• Exercise: Using the records below, locate all lines containing "tableHorizon" and return them.

Stored data
╭──

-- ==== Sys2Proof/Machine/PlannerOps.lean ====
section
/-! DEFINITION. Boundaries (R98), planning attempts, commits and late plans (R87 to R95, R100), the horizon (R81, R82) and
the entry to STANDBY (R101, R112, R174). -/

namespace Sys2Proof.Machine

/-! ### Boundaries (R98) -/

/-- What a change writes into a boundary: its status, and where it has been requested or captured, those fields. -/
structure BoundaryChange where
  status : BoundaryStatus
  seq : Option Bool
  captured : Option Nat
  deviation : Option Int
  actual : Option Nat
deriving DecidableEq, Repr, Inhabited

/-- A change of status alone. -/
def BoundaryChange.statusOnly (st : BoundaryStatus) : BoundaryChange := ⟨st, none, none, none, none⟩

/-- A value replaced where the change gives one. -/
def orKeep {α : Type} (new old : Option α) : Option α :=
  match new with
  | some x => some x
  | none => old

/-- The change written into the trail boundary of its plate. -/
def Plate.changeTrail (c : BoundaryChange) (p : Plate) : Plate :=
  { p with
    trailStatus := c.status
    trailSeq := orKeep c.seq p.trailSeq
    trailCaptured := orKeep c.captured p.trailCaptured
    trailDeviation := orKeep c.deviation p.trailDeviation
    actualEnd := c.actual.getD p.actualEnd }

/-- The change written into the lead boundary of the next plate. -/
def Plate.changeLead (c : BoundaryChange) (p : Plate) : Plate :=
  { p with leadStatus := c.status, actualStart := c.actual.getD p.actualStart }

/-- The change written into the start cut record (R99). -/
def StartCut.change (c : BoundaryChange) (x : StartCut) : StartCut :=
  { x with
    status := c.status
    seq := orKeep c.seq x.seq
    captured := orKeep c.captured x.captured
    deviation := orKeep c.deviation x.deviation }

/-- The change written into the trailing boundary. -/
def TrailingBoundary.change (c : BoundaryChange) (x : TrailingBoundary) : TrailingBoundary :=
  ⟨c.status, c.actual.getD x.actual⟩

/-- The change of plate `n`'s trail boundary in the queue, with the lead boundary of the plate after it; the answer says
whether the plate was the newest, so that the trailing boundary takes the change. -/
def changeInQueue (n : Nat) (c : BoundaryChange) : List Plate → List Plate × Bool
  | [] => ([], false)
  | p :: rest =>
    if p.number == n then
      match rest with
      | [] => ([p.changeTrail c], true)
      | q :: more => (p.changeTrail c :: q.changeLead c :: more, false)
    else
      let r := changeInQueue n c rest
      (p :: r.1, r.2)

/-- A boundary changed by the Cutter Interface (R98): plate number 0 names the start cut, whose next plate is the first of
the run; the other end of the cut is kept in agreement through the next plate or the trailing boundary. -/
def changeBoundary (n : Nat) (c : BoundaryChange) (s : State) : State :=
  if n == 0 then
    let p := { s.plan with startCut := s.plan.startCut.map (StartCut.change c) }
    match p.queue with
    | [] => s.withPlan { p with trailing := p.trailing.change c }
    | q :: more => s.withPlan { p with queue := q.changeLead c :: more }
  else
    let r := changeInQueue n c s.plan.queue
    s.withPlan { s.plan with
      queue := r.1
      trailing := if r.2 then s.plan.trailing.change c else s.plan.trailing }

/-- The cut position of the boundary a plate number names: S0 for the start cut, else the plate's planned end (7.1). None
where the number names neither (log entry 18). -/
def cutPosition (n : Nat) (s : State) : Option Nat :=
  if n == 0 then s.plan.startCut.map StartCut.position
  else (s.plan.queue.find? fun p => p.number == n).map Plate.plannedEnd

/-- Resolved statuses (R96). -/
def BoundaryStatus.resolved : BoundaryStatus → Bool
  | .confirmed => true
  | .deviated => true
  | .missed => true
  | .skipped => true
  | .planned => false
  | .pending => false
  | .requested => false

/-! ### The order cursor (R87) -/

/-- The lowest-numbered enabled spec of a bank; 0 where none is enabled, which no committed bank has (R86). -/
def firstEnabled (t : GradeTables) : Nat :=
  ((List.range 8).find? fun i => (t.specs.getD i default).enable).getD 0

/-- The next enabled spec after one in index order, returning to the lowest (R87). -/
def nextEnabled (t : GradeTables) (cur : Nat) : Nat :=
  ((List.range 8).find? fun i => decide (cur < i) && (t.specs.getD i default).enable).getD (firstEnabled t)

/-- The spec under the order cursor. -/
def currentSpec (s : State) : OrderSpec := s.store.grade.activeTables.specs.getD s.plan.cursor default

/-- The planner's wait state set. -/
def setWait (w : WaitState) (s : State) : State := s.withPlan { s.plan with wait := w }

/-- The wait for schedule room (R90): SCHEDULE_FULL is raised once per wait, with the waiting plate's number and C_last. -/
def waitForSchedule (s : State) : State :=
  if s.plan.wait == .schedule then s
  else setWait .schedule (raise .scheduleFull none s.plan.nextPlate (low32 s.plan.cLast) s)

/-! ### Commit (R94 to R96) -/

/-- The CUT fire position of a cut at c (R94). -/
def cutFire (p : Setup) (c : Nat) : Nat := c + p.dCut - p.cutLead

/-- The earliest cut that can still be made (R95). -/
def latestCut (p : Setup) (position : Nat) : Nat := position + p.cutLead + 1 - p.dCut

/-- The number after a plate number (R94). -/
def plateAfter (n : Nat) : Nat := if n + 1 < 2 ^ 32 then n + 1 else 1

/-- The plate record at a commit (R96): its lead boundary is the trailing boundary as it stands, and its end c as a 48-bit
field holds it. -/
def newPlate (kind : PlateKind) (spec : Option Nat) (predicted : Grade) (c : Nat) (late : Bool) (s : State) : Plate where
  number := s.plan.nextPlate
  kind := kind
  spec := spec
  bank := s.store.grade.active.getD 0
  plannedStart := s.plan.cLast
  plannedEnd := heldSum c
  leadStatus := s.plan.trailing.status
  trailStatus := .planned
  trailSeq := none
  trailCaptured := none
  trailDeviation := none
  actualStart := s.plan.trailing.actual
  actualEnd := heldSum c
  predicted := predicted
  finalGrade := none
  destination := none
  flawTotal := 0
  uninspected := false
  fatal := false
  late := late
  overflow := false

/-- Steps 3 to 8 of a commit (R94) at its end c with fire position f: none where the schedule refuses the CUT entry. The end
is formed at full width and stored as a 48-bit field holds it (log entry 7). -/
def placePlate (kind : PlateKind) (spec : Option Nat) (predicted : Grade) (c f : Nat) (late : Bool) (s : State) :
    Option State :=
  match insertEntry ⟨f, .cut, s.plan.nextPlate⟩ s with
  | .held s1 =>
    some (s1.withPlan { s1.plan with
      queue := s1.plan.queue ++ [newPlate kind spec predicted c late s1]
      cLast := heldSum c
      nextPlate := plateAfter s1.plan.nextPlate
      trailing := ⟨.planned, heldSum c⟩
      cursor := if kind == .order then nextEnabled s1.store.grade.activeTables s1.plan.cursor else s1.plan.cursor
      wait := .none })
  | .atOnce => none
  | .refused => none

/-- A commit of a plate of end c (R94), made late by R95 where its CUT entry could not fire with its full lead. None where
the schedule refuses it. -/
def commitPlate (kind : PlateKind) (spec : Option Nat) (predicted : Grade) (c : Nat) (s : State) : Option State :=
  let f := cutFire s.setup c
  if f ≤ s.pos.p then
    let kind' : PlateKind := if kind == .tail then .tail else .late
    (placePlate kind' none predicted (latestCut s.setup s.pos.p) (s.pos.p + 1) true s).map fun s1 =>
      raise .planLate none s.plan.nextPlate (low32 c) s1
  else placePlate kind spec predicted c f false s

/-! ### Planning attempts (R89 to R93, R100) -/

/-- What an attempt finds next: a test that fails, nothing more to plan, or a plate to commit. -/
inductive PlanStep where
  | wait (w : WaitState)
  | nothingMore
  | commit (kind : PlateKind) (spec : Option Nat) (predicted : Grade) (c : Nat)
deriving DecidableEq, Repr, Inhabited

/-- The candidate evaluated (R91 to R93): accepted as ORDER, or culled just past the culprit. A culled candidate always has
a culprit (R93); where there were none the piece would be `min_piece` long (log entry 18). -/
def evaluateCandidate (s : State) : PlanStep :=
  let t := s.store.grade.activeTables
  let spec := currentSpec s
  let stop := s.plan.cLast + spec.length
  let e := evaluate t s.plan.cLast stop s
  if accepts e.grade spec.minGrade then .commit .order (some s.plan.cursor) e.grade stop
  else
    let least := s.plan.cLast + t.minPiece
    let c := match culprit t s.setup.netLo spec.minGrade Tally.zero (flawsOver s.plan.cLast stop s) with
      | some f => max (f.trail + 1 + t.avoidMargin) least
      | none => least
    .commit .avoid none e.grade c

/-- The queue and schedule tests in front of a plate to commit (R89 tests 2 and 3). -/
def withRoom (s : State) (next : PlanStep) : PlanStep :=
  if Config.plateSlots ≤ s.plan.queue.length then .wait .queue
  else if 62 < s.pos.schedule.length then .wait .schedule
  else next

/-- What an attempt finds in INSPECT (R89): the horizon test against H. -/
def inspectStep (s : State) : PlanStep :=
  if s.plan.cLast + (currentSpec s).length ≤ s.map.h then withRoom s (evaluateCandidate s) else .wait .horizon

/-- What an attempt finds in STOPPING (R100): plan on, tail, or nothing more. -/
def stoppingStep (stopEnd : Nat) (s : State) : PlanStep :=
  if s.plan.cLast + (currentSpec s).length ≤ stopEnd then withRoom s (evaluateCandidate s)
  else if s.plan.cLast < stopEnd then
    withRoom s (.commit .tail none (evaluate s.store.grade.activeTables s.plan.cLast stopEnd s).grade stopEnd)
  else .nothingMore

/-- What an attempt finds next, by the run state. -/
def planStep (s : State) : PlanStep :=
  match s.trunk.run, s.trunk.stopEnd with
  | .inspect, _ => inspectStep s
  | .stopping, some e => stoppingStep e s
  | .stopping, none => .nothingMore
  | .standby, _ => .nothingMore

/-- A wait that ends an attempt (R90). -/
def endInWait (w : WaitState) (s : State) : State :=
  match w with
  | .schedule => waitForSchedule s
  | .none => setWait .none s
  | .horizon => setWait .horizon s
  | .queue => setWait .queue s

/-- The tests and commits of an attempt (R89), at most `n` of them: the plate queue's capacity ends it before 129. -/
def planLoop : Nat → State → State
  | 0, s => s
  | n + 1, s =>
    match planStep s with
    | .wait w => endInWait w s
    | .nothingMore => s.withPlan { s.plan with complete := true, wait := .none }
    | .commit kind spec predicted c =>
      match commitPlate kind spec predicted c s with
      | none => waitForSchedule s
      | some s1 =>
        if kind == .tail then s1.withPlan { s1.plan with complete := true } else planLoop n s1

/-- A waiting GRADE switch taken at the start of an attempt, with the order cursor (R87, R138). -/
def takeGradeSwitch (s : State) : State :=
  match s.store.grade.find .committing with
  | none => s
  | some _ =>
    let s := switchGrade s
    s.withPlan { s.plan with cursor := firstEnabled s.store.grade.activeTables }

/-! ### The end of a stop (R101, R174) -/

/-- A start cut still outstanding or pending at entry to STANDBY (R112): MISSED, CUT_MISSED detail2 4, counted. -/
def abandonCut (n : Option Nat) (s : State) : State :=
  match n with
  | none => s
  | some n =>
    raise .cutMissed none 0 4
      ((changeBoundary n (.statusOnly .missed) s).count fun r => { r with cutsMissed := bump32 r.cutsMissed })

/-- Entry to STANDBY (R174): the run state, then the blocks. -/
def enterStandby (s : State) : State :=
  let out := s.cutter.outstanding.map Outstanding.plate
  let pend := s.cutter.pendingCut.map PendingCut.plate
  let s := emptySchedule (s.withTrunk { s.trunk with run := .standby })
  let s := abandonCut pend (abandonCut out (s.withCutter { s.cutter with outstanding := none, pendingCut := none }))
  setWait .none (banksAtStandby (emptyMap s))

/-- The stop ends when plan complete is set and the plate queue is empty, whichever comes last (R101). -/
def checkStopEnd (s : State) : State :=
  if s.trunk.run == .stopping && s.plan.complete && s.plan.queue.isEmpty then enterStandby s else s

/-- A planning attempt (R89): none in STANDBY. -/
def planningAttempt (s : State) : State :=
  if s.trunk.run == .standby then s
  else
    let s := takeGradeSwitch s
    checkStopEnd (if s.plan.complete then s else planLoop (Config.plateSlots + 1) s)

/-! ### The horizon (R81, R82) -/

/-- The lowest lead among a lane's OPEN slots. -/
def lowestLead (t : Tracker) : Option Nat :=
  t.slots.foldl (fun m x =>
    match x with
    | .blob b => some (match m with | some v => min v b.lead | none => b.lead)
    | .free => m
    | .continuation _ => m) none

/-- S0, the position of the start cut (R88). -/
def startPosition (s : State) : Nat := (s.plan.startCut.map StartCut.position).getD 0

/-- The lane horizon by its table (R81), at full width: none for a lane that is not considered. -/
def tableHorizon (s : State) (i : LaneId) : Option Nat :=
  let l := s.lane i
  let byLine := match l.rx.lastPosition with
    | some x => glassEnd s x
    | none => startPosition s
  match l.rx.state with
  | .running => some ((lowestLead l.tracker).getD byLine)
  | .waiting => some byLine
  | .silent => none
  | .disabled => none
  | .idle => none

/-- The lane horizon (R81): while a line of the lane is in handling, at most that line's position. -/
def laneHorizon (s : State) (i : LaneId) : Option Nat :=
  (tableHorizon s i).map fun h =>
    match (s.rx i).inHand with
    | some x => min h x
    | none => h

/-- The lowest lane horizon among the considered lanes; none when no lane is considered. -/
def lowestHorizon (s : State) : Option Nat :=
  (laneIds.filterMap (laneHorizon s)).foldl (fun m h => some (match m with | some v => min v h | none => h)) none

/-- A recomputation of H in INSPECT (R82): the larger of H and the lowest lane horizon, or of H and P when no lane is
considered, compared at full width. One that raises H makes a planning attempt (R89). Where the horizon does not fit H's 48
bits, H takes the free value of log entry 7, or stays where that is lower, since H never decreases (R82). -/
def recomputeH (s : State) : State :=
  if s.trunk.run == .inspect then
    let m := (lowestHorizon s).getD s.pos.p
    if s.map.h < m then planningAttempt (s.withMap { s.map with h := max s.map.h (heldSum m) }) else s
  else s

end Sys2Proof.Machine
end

╰──

• Answer to this problem:
def tableHorizon (s : State) (i : LaneId) : Option Nat :=
  (tableHorizon s i).map fun h =>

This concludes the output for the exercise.